In Canada, prepackaged foods that will keep fresh for 90 days or less must be labeled with a ‘best-before’ date. Many people wrongly assume this date indicates when an item becomes unsafe to eat — and should be immediately discarded — but most perishable foods remain edible after the date has passed. (Of course, you’ll want to be particularly cautious with some foods, such as meat and fish.) The best-before date is not meant to indicate product safety either before or after the date, the agency says, but the reliability of a food’s freshness, flavour and nutritional value.

The label ‘use-by’ may replace “best before” for prepackaged fresh yeast. ‘Expiration’ dates are required for products such as formulated liquid diets, infant formula and nutritional supplements. After the expiry date has passed, the food may not have the same nutrient content declared on the label and should not be used, the agency says.

The bottom line? While it’s important to check food labels carefully and purchase items with a maximum shelf life, many foods are not necessarily unsafe after the ‘best buy’ date has passed.

5. Get smarter about food storage. To keep food fresher longer, make sure you’re storing it correctly. For example, for don’t depend on flimsy grocery plastic wrap to protect food from freezer burn, but add extra protection with a layer of heavier plastic, foil or freezer bags. (See 10 food storage mistakes – and how to fix them.)

We’re also not using our fruits and vegetables as much as we could, but discarding perfectly delicious stalks and peels that could be used in everyday cooking.

“Broccoli is a great example,” Cara Rosenbloom, a registered dietitian, told the CBC. “Most people only cook the top part, the little green trees on top. But the broccoli stems are totally edible and totally delicious.

“Watermelon rinds can be used in stir-fry — there’s a lot of stuff that gets wasted that’s actually edible,” she added.

Other ideas:

Stale bread can be easily turned into tasty croutons, bread pudding or breadcrumbs, and edible peels from vegetables can be frozen for future soup stock.

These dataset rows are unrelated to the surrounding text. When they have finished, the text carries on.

-- ==== Sys2Proof/Certificates/Slice0/Obligations.lean ====
section
/-! DEFINITION. The statements. Each is a conjunction of clauses, one for each row or form of a row; what a row completes with
is said by Completes, Posts and Answers (Safety.lean), which say that exec answers a next state. -/

open Sys2Proof Sys2Proof.Machine

/-- For every command c and every state s, the step of s with c at the front of its queue is exec of c on s with the queue's
rest. With an empty queue the step is one system cycle: the position in the stroke moves by one sc and stops at the last
one, and no register, memory, port or lane differs (the model's choice, log entry 3). (R22) -/
def Obligations.StepRunsTheFront : Prop :=
  (∀ (s : State) (c : Instr) (rest : List Instr),
      step { s with pending := c :: rest } = exec c { s with pending := rest }) ∧
  (∀ (s : State),
      s.pending = [] →
      ∃ t : State, step s = .next t ∧ t.pos = (if s.running = true ∧ s.pos < 1279 then s.pos + 1 else s.pos) ∧ t.pending = [] ∧
        t.phase = s.phase ∧ t.lead = s.lead ∧ t.air = s.air ∧ ∀ d : DieId, (t.die d).active = (s.die d).active ∧ (t.die d).staged = (s.die d).staged ∧
          (t.die d).sram = (s.die d).sram ∧ (t.die d).nv = (s.die d).nv ∧ (t.die d).slices = (s.die d).slices ∧ (t.die d).ports = (s.die d).ports)

/-- For every row and every state exec answers a next state: nothing that can be commanded or that can happen ends in a fault or
a refusal. The queue of waiting commands and the part are as they were. (R326, R19) -/
def Obligations.EveryRowCompletes : Prop :=
  (∀ (c : Instr) (s : State),
      ∃ t : State, exec c s = .next t ∧ t.pending = s.pending ∧ t.part = s.part)

/-- After reset the package is held in reset with no lead die, no packet on the ring and an empty queue. Every configuration
register of every die holds its reset value in use and in the ledger, with nothing staged; memories list nothing; every
counter and the stroke count are 0; every port is DISABLED, every transmitter is OFF, every command queue is disabled, and
the boundary-scan register selects IDCODE. (R10, R399, R462, R467, R480) -/
def Obligations.ResetLeaves : Prop :=
  State.reset.phase = 0 ∧ State.reset.lead = none ∧ State.reset.air = [] ∧ State.reset.pending = [] ∧ ∀ d : DieId,
  (∀ o : Nat, (State.reset.die d).act o = rwsReset o ∧ (State.reset.die d).led o = rwsReset o ∧ (State.reset.die d).stg o = none) ∧
  (State.reset.die d).sram = [] ∧ (State.reset.die d).nv = [] ∧ State.reset.stroke d = 0 ∧ (∀ o : Nat, (State.reset.die d).counter o = 0) ∧
  (∀ n : Nat, ((State.reset.die d).port n).state = 0 ∧ ((State.reset.die d).tx n).mode = 5) ∧
  (∀ q : QueueId, ((State.reset.die d).queue q).enabled = false) ∧ (State.reset.die d).ir = 1

/-- Right after reset the memories of every die stand in their canonical form, no lead die has been chosen, the phase is one of
the four, and the position lies within the stroke. (R13, R15, R22, R482) -/
def Obligations.ResetMeetsTheInvariants : Prop :=
  State.reset.memoriesOk ∧ State.reset.packageOk

/-- From every state in which the SRAM and the nonvolatile store of every die stand in their canonical form (addresses strictly
rising, no byte that an unlisted address reads as), every step that answers a next state leaves them so. (R13, R320, R345,
R482) -/
def Obligations.StepKeepsMemoriesCanonical : Prop :=
  (∀ (s t : State),
      s.memoriesOk →
      step s = .next t →
      t.memoriesOk)

/-- From every state in which the lead die, if one is chosen, is an access die of the part, the phase is one of the four and the
position lies within the stroke, every step that answers a next state leaves them so. (R15, R22, R282, R470) -/
def Obligations.StepKeepsTheLeadAndPosition : Prop :=
  (∀ (s t : State),
      s.packageOk →
      step s = .next t →
      t.packageOk)

/-- Active values change in the rows of writesActive alone: the boundary, resets, restores, and the hardware's own adaptation
and repair. Staged values and pending bits change in the rows of writesStaged alone, and the ledger at a boundary or a reset
alone. Every other row leaves every configuration register of every die as it was. (R8, R31, R301, R303, R310) -/
def Obligations.ConfigurationFrame : Prop :=
  (∀ (c : Instr) (s t : State),
      exec c s = .next t →
      (writesActive c = false → ∀ d : DieId, (t.die d).active = (s.die d).active) ∧
        (writesStaged c = false → ∀ d : DieId, (t.die d).staged = (s.die d).staged ∧ (t.die d).pend = (s.die d).pend) ∧
        (writesLedger c = false → ∀ d : DieId, (t.die d).ledger = (s.die d).ledger))

/-- The SRAM of every die is unchanged, every byte of it, by every row but those of writesSram, and the nonvolatile store with
its records by every row but those of writesNv. (R13, R482, R484) -/
def Obligations.MemoryFrame : Prop :=
  (∀ (c : Instr) (s t : State),
      exec c s = .next t →
      (writesSram c = false → ∀ d : DieId, (t.die d).sram = (s.die d).sram) ∧
        (writesNv c = false → ∀ d : DieId, (t.die d).nv = (s.die d).nv ∧ (t.die d).nvs = (s.die d).nvs))

/-- Receive slices, transmitters, ports, courses and the history of pins are unchanged, on every die, by every row but those the
five predicates list. (R58, R74, R94, R114, R139) -/
def Obligations.LaneFrame : Prop :=
  (∀ (c : Instr) (s t : State),
      exec c s = .next t →
      (writesSlices c = false → ∀ d : DieId, (t.die d).slices = (s.die d).slices) ∧
        (writesTxs c = false → ∀ d : DieId, (t.die d).txs = (s.die d).txs) ∧
        (writesPorts c = false → ∀ d : DieId, (t.die d).ports = (s.die d).ports) ∧
        (writesCourses c = false → ∀ d : DieId, (t.die d).courses = (s.die d).courses) ∧
        (writesPins c = false → ∀ d : DieId, (t.die d).pins = (s.die d).pins))
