-- ==== Sys2Proof/Laws/Ops.lean ====
section
/-! SUPPORT. What the shared operations can do: read-back of dies and of their objects, and the frames of posting events,
of counting, and of handing over records. Each is cited in place of unfolding the operation. -/

namespace Sys2Proof.Machine

variable (s : State) (x : Die)

/-! ### Dies -/

@[simp] theorem State.die_setDie_same (d : DieId) (y : Die) : (s.setDie d y).die d = y := by
  simp [State.die, State.setDie]

@[simp] theorem State.die_setDie_ne (d e : DieId) (y : Die) (h : e ≠ d) : (s.setDie d y).die e = s.die e := by
  have : (d : Nat) ≠ e := fun q => h (Fin.ext q.symm)
  simp [State.die, State.setDie, this]

theorem State.die_setDie (d e : DieId) (y : Die) : (s.setDie d y).die e = if e = d then y else s.die e := by
  split
  · next h => subst h; exact s.die_setDie_same e y
  · next h => exact s.die_setDie_ne d e y h

@[simp] theorem State.die_onDie_same (d : DieId) (f : Die → Die) : (s.onDie d f).die d = f (s.die d) := by
  simp [State.onDie]

@[simp] theorem State.die_onDie_ne (d e : DieId) (f : Die → Die) (h : e ≠ d) : (s.onDie d f).die e = s.die e := by
  simp [State.onDie, h]

theorem State.die_onDie (d e : DieId) (f : Die → Die) : (s.onDie d f).die e = if e = d then f (s.die e) else s.die e := by
  split
  · next h => subst h; simp
  · next h => simp [h]

@[simp] theorem State.die_withAir (l : List Flit) (e : DieId) : ({ s with air := l } : State).die e = s.die e := rfl

/-- A field that f leaves alone is left alone on every die. -/
theorem State.onDie_field {α : Type} (p : Die → α) (d e : DieId) (f : Die → Die) (h : p (f (s.die d)) = p (s.die d)) :
    p ((s.onDie d f).die e) = p (s.die e) := by
  by_cases q : e = d
  · subst q; simpa using h
  · simp [q]

/-! ### Objects of a die -/

@[simp] theorem Die.slice_setSlice_same (n : Nat) (v : Slice) : (x.setSlice n v).slice n = v := by
  simp [Die.slice]
@[simp] theorem Die.slice_setSlice_ne (n m : Nat) (v : Slice) (h : m ≠ n) : (x.setSlice n v).slice m = x.slice m := by
  simp [Die.slice, SMap.get_put_ne _ _ _ _ _ h]
@[simp] theorem Die.tx_setTx_same (n : Nat) (v : Tx) : (x.setTx n v).tx n = v := by simp [Die.tx]
@[simp] theorem Die.tx_setTx_ne (n m : Nat) (v : Tx) (h : m ≠ n) : (x.setTx n v).tx m = x.tx m := by
  simp [Die.tx, SMap.get_put_ne _ _ _ _ _ h]
@[simp] theorem Die.port_setPort_same (n : Nat) (v : Port) : (x.setPort n v).port n = v := by simp [Die.port, Die.setPort]
@[simp] theorem Die.port_setPort_ne (n m : Nat) (v : Port) (h : m ≠ n) : (x.setPort n v).port m = x.port m := by
  simp [Die.port, Die.setPort, SMap.get_put_ne _ _ _ _ _ h]
@[simp] theorem Die.course_setCourse_same (c : Nat) (v : Course) : (x.setCourse c v).course c = v := by simp [Die.course]
@[simp] theorem Die.course_setCourse_ne (c e : Nat) (v : Course) (h : e ≠ c) : (x.setCourse c v).course e = x.course e := by
  simp [Die.course, SMap.get_put_ne _ _ _ _ _ h]
@[simp] theorem Die.queue_setQueue_same (q : QueueId) (v : Queue) : (x.setQueue q v).queue q = v := by
  unfold Die.setQueue Die.queue; fin_cases q <;> simp
@[simp] theorem Die.queue_setQueue_ne (q r : QueueId) (v : Queue) (h : r ≠ q) : (x.setQueue q v).queue r = x.queue r := by
  unfold Die.setQueue Die.queue; fin_cases q <;> fin_cases r <;> simp_all
@[simp] theorem Die.act_setAct_same (o : Nat) (v : Half) : (x.setAct o v).act o = v := by simp [Die.act, Die.setAct]
@[simp] theorem Die.act_setAct_ne (o p : Nat) (v : Half) (h : p ≠ o) : (x.setAct o v).act p = x.act p := by
  simp only [Die.act, Die.setAct, SMap.put]
  split
  · exact SMap.get_del_ne _ _ _ _ h
  · exact SMap.get_ins_ne _ _ _ _ _ h
@[simp] theorem Die.counter_count_same (o n : Nat) : (x.count o n).counter o = (x.counter o + n) % 4294967296 := by
  simp [Die.counter, Die.count]
@[simp] theorem Die.counter_count_ne (o p n : Nat) (h : p ≠ o) : (x.count o n).counter p = x.counter p := by
  simp [Die.counter, Die.count, SMap.get_put_ne _ _ _ _ _ h]
@[simp] theorem State.port_setPort_same (p : PortId) (v : Port) : (s.setPort p v).port p = v := by
  simp [State.port, State.setPort]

Overripe fruits and veggies are other foods we may be tossing too soon. Fruits that are a little too ripe may be perfect for baking or use in smoothies. Vegetables slightly wilted? Toss them in a soup.


6. Buying in bulk isn’t always best. Superstores such as Costco or Sam’s Club may offer a great deal on some staple items, but buying perishable foods in bulk won’t be good value in the long run if you buy too much — and end up dumping the spoiled food in the trash.


7. Become better friends with your freezer. Herbs, bread, fruits and meat can all be frozen. Instead of automatically stashing your groceries in the fridge, figure out what you’ll need right away and then freeze the rest. Particularly if you’re buying in bulk, it makes sense to break down large portions into single servings, freeze, and then defrost as you need.